Segment Start: DATASET ENTRIES

/-- A segment descriptor on its own (R84, R85). Of one with V = 0 nothing is checked (log 79). -/
def segOk (r : SMap Word) (i : Nat) : Bool :=
  let g := segOf r i
  !g.valid ||
  (bitsOf (rw r (64 + 4 * i)) 30 23 == 0 && g.base % 128 == 0 && bitsOf (rw r (65 + 4 * i)) 31 23 == 0 &&
   decide (4 ≤ g.size ∧ g.size ≤ 0x180000) && formatOk g.fmt g.geom && bitsOf (rw r (66 + 4 * i)) 7 0 == 0 &&
   bitsOf (rw r (67 + 4 * i)) 31 23 == 0 && g.gkind != 7 && g.gaddr % 4 == 0 &&
   (!(g.gkind == 0 || g.gkind == 3) || g.gaddr == 0) && (g.isAlias || g.target == 0) &&
   (!expanded g.fmt || g.size % unitBytes g.fmt g.geom == 0) && (g.fmt != 1 || g.size % 4 == 0) &&
   (!g.isAlias || (let t := segOf r g.target
      t.valid && !t.isAlias && g.fmt == 0 && g.geom == 0 && g.size == t.size)) &&
   decide (g.base % 2 ^ 21 + g.extent ≤ 0x180000 ∧ g.base / 2 ^ 21 < Rec.cores r))

/-- ERR 0x05: the segments, and no two extents overlapping. -/
def segsOk (r : SMap Word) : Bool :=
  (List.range 16).all (segOk r) &&
  (List.range 16).all (fun i => (List.range 16).all (fun j =>
    let a := segOf r i
    let b := segOf r j
    decide (j ≤ i) || !a.valid || !b.valid || decide (a.base + a.extent ≤ b.base ∨ b.base + b.extent ≤ a.base)))

/-- A region entry on its own (R93). Of one with V = 0 nothing is checked (log 79). -/
def regionOk (r : SMap Word) (i : Nat) : Bool :=
  let g := regionOf r i
  let k := 128 + 8 * i
  let sg := segOf r g.seg
  !g.valid ||
  (bitsOf (rw r (k + 1)) 31 24 == 0 && g.srcva % 65536 == 0 && g.dir != 0 && bitsOf (rw r (k + 3)) 20 20 == 0 &&
   bitsOf (rw r (k + 3)) 15 0 == 0 && bitsOf (rw r (k + 4)) 28 23 == 0 && bitsOf (rw r (k + 5)) 31 8 == 0 &&
   rw r (k + 6) == 0 && rw r (k + 7) == 0 && g.gkind != 7 && g.gaddr % 4 == 0 &&
   (!(g.gkind == 0 || g.gkind == 3) || g.gaddr == 0) && sg.valid && !sg.isAlias &&
   decide (viewExtent g.fmt g.geom g.size ≤ sg.extent) &&
   (sg.gkind == 0 || (sg.gkind == g.gkind && sg.gaddr == g.gaddr && sg.gidx == g.gidx)))

/-- ERR 0x06: the regions, and no two on one segment. -/
def regionsOk (r : SMap Word) : Bool :=
  (List.range 16).all (regionOk r) &&
  (List.range 16).all (fun i => (List.range 16).all (fun j =>
    let a := regionOf r i
    let b := regionOf r j
    decide (j ≤ i) || !a.valid || !b.valid || a.seg != b.seg))

/-- ERR 0x07: the capabilities (R108); a mailbox number names one of the mailboxes 0 to 15 of R215. An entry with V = 0
is not used, and none of its other bits is checked (log 79). -/
def capsOk (r : SMap Word) : Bool :=
  (List.range 64).all (fun n =>
    let c := Rec.cap r n
    !capValid c ||
    (decide (capKind c ≤ 4) && (!capSend c || capAllow c != 0) && capBits c 46 32 == 0 &&
     (capKind c != 0 || decide (capEnd c < 64)) && (capKind c != 4 || decide (capEnd c < 16))))

/-- The lowest ERR of a launch record, 0 where it passes (R160). -/
def recordErr (r : SMap Word) : Nat :=
  if !shapeOk r then 3 else if !allotOk r then 4 else if !segsOk r then 5 else if !regionsOk r then 6
  else if !capsOk r then 7 else 0

/-! ## Checks of a node image (R157, R158, R160) -/

def imgWord (img : List Word) (k : Nat) : Nat := (img.getD k 0).toNat
def imgWord2 (img : List Word) (k : Nat) : Nat := imgWord img k + 2 ^ 32 * imgWord img (k + 1)
def imgKind (img : List Word) : Nat := bitsOf (imgWord img 0) 31 28
def imgPred (img : List Word) : Nat := bitsOf (imgWord img 0) 15 0
def imgSucc (img : List Word) : Nat := bitsOf (imgWord img 1) 3 0
def imgVA (img : List Word) (j : Nat) : Nat := imgWord2 img (8 + 2 * j)

/-- The body limits of R158. A VA of 2^56 or more, which the rule does not speak of, is refused, and the VA of a collective's
record may have any alignment (log 106). -/
def bodyOk (img : List Word) : Bool :=
  let z := fun k => imgWord img k == 0
  let va := fun k => decide (imgWord2 img k < 2 ^ 56)
  match imgKind img with
  | 0 => va 2 && imgWord2 img 2 % 256 == 0 && z 4 && z 5 && z 6 && z 7
  | 1 => va 2 && va 4 && z 7
  | 2 => va 2 && imgWord2 img 2 % 65536 == 0 && decide (imgWord img 4 < 4) && z 5 && imgWord img 6 % 65536 == 0 &&
         imgWord img 7 % 65536 == 0 && decide (imgWord img 6 + imgWord img 7 ≤ 0x20000000)
  | 3 => va 2 && z 5 && z 6 && z 7
  | 4 => (decide (imgWord img 2 < 16) || imgWord img 2 == 0xFFFFFFFF) && z 4 && z 5 && z 6 && z 7
  | _ => false

/-- ERR 0x01. -/
def imageOkN (img : List Word) : Bool :=
  decide (imgKind img ≤ 4) && bitsOf (imgWord img 0) 27 16 == 0 && bitsOf (imgWord img 1) 31 4 == 0 &&
  decide (imgSucc img ≤ 12) && bodyOk img &&
  (List.range 12).all (fun j => decide (imgVA img j < 2 ^ 56) && (decide (j < imgSucc img) || imgVA img j == 0))
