/-- CPY (R325). The record is judged here and captured at commit, which executes the word again when a register of it
has changed since. The weight-store check looks at the whole extent of the destination, gaps included (log 39). -/
def execCpy (ch : Fin 64) (a : Reg) (r : Fin 384) (s : State) : Out State :=
  runWord s (fun e => flat do
    e.notHeld
    let rc := e.record r.val
    let p := planOf e.s e.th.core e.fm rc
    let cap ← capCheck e.fm.rcd ch.val (copyOk (!(locOf p.src).isHall) (!(locOf p.dst).isHall))
    need (decide (p.src < 2 ^ 56 ∧ p.dst < 2 ^ 56) && p.limits e.fm.rcd)
    let bm ← liftChk (cpyCheck e.fm p (e.reg a).toNat)
    needCause ((locOf p.dst).isHall || !e.s.hitsWeights e.fm.cluster e.fm.ctx p.dst (p.last + 1)) 0x0C 0
    e.stored
    pure (e.result (fun c =>
      (c.act (.copy [capEnd cap] (.bulk p bm (List.range (p.lastChunk + 1)) none))).noteRec r.val rc)))

/-- The extent check of a hall side of a fine-grain copy, with its storage place (R118). -/
def fineSpan (f : Form) (a n : Nat) : Chk (Seg × Nat) :=
  match firstOutside f.rcd a n with
  | some b => .error (0x07, BitVec.ofNat 32 b)
  | none =>
    match resolve f.rcd a with
    | none => .error (0x07, BitVec.ofNat 32 a)
    | some h => .ok (h.seg, h.sb + h.rel)

/-- The object check of a hall side of a fine-grain copy (R118); poison is judged as the bytes move (R89). -/
def fineTags (f : Form) (a o n : Nat) : Chk Unit :=
  match (List.range n).find? (fun i => decide (f.tag (o + i) = .object)) with
  | some i => .error (0x09, BitVec.ofNat 32 (a + i)) | none => .ok ()

/-- The checks that CPYG and CPYS share, in the order of R118: capability, VA (R326), then 0x07, 0x08 and 0x09 of the hall
side and of a VA in the hall window, and the weight-store destination. -/
def Env.fine (e : Env) (ch : Nat) (rd : Bool) (a : Reg) (b size : Nat) :
    Except WordOut (State × Nat × Nat × Nat) := do
  e.notHeld
  let c ← capCheck e.fm.rcd ch (copyOk rd (!rd))
  let va := e.pair b
  need (decide (va < 2 ^ 56))
  let h := (e.reg a).toNat
  let (g, o) ← liftChk (fineSpan e.fm h size)
  let win := match locOf va with | .hall x => some x | .mem _ => none
  let far ← liftChk (match win with
    | some x => if x < 2 ^ 23 then (fineSpan e.fm x size).map (fun p => some (x, p)) else .error (0x07, BitVec.ofNat 32 x)
    | none => .ok none)
  liftChk (chk (h % size == 0 && g.fmt == 0) 0x08 h)
  needCause (va % size == 0) 0x08 (BitVec.ofNat 32 (win.getD 0))
  liftChk (match far with | some (x, (gf, _)) => chk (gf.fmt == 0) 0x08 x | none => .ok ())
  liftChk (fineTags e.fm h o size)
  liftChk (match far with | some (x, (_, of)) => fineTags e.fm x of size | none => .ok ())
  needCause (rd || win.isSome || !e.s.hitsWeights e.fm.cluster e.fm.ctx va size) 0x0C 0
  pure (e.s, capEnd c, va, o)

/-- CPYG (R326). -/
def execCpyg (wide : Bool) (ch : Fin 64) (a : Reg) (b : Fin 120) (s : State) : Out State :=
  runWord s (fun e => flat do
    let size := if wide then 16 else 8
    let (s', q, va, o) ← e.fine ch.val true a b.val size
    e.stored
    pure (.done (e.upd s' (·.act (.copy [q] (.gather size o va))))))

/-- CPYS (R326): the hall bytes are read as the clause commits. -/
def execCpys (wide : Bool) (ch : Fin 64) (a : Reg) (b : Fin 120) (s : State) : Out State :=
  runWord s (fun e => flat do
    let size := if wide then 16 else 8
    let (s', q, va, o) ← e.fine ch.val false a b.val size
    e.stored
    e.waitUnless ((wordsOfSpan o size).all (fun w => !e.fm.heldByOther e.k (4 * w))) .reservation
    pure (.done (e.upd s' (·.act (.scatter q o size va)))))
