/-- MIGRATION_EVAL (R193, R194, R218): the target is reserved. In host-assisted mode the kernel chooses form and target. -/
def execMigrationEval (cl : Nat) (c : MoveChoice) (seats : List Seat) (s : State) : Out State :=
  runEvent s (decide (cl < 64) && (s.modectl.getLsbD 5 || decide ((s.cluster cl).migTick + 800000 ≤ s.clock))) (fun s =>
    let tick := fun (s : State) => s.modCluster cl (fun c => { c with migTick := s.clock })
    if s.modectl.getLsbD 5 then s.kernelMove cl c.form c.target seats
    else if (s.cluster cl).temp ≤ (s.cluster cl).threshold then tick s
    else
      match s.movable cl with
      | none => tick s
      | some (f, fm) =>
        match s.coolTarget cl f fm with
        | none => tick s
        | some t =>
          if t = c.target ∧ s.placedWell (moveNeed f fm) t seats then
            tick (s.modForm f (fun x => { x with move := some (t, seats) }))
          else s)

/-- Whether a thread stands still for a move: before its next clause, or in a wait of R27 inside its first outstanding one,
with every word of the clauses behind it that can go on executed (R194). -/
def Thread.still (th : Thread) : Bool :=
  th.pending.isNone &&
  (match th.clauses with
   | [] => true
   | c :: _ => c.wait.interruptible &&
     th.clauses.zipIdx.all (fun x => !th.canRun x.2 || decide (x.1.wait ≠ .none)))

/-- A SLEEP's end on another cluster's clock (R385). -/
def Wait.rebase (old new : Nat) : Wait → Wait
  | .sleep till => .sleep (new + (till - old))
  | w => w

/-- FORM_MIGRATE (R194): a form that has stopped moves whole, and resumes where it stopped. Its watchdog keeps its count. No
weight load that its window overlaps runs on the target's die (R133). -/
def execFormMigrate (f : Nat) (s : State) : Out State :=
  match Tab.find? f s.forms with
  | none => .next s
  | some fm =>
    match fm.move with
    | none => .next s
    | some (cl, seats) =>
      runEvent s ((s.threadsOf f).all (fun p => p.2.still) && fm.ctxs.all (fun c => c.ops.isEmpty) &&
          s.enginesDone fm.cluster f && fm.cores.all (fun c => (s.core c).loads.all (fun l => l.form != f)) &&
          (Rec.wsize fm.rcd == 0 || (s.loadsOf (cl / 16)).all (fun x => !windowHits fm.rcd x.1 x.2)))
        (fun s =>
          let banks := s.banksOf f fm.cores
          let s := s.codeFor cl fm.node
          let old := (s.cluster fm.cluster).cyc
          let new := (s.cluster cl).cyc
          let go := fun (th : Thread) =>
            { th.seat fm.rcd seats with clauses := th.clauses.map (fun c => c.waits (c.wait.rebase old new)) }
          let s1 := { s with threads := s.threads.map (fun (p : Nat × Thread) => (p.1, if p.2.form = f then go p.2 else p.2)) }
          let s2 := s1.modForm f (fun x => { x.settleAt cl seats with move := none, moved := s.clock })
          let s3 := s2.moveComps fm.ctx fm.cores (coresOf fm.rcd seats)
          (s3.putBanks f (coresOf fm.rcd seats) banks).askSlew cl)

/-! ## The droop follower (R197 to R200) -/

def dropX (w : Word) (signed : Bool) : Int := if signed then (w.toInt).ediv 65536 else Int.ofNat (w.toNat / 65536)
def dropP (w : Word) : Int := Int.ofNat (w.toNat % 128)

/-- Curve of R200 over points given as (X, P). -/
def curve (x : Int) : List (Int × Int) → Int
  | [] => 0
  | [(_, p)] => p
  | (xa, pa) :: (xb, pb) :: r =>
    if x ≤ xa then pa
    else if x < xb then (pa * (xb - xa) + (pb - pa) * (x - xa)) / (xb - xa)
    else curve x ((xb, pb) :: r)

def freqPoints (drp : List Word) : List (Int × Int) := (drp.take 12).map (fun w => (dropX w true, dropP w))
def voltPoints (drp : List Word) : List (Int × Int) := ((drp.drop 12).take 4).map (fun w => (dropX w false, dropP w))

Segment End: DATASET ENTRIES

The records above should be printed exactly, please, from the first line through the line containing "rw r (k + 6)", with both ends kept and nothing past it.

EXERCISE RESULT:
/-- A segment descriptor on its own (R84, R85). Of one with V = 0 nothing is checked (log 79). -/
def segOk (r : SMap Word) (i : Nat) : Bool :=
  let g := segOf r i
  !g.valid ||
  (bitsOf (rw r (64 + 4 * i)) 30 23 == 0 && g.base % 128 == 0 && bitsOf (rw r (65 + 4 * i)) 31 23 == 0 &&
   decide (4 ≤ g.size ∧ g.size ≤ 0x180000) && formatOk g.fmt g.geom && bitsOf (rw r (66 + 4 * i)) 7 0 == 0 &&
   bitsOf (rw r (67 + 4 * i)) 31 23 == 0 && g.gkind != 7 && g.gaddr % 4 == 0 &&
   (!(g.gkind == 0 || g.gkind == 3) || g.gaddr == 0) && (g.isAlias || g.target == 0) &&
   (!expanded g.fmt || g.size % unitBytes g.fmt g.geom == 0) && (g.fmt != 1 || g.size % 4 == 0) &&
   (!g.isAlias || (let t := segOf r g.target
      t.valid && !t.isAlias && g.fmt == 0 && g.geom == 0 && g.size == t.size)) &&
   decide (g.base % 2 ^ 21 + g.extent ≤ 0x180000 ∧ g.base / 2 ^ 21 < Rec.cores r))

/-- ERR 0x05: the segments, and no two extents overlapping. -/
def segsOk (r : SMap Word) : Bool :=
  (List.range 16).all (segOk r) &&
  (List.range 16).all (fun i => (List.range 16).all (fun j =>
    let a := segOf r i
    let b := segOf r j
    decide (j ≤ i) || !a.valid || !b.valid || decide (a.base + a.extent ≤ b.base ∨ b.base + b.extent ≤ a.base)))

/-- A region entry on its own (R93). Of one with V = 0 nothing is checked (log 79). -/
def regionOk (r : SMap Word) (i : Nat) : Bool :=
  let g := regionOf r i
  let k := 128 + 8 * i
  let sg := segOf r g.seg
  !g.valid ||
  (bitsOf (rw r (k + 1)) 31 24 == 0 && g.srcva % 65536 == 0 && g.dir != 0 && bitsOf (rw r (k + 3)) 20 20 == 0 &&
   bitsOf (rw r (k + 3)) 15 0 == 0 && bitsOf (rw r (k + 4)) 28 23 == 0 && bitsOf (rw r (k + 5)) 31 8 == 0 &&
   rw r (k + 6) == 0 && rw r (k + 7) == 0 && g.gkind != 7 && g.gaddr % 4 == 0 &&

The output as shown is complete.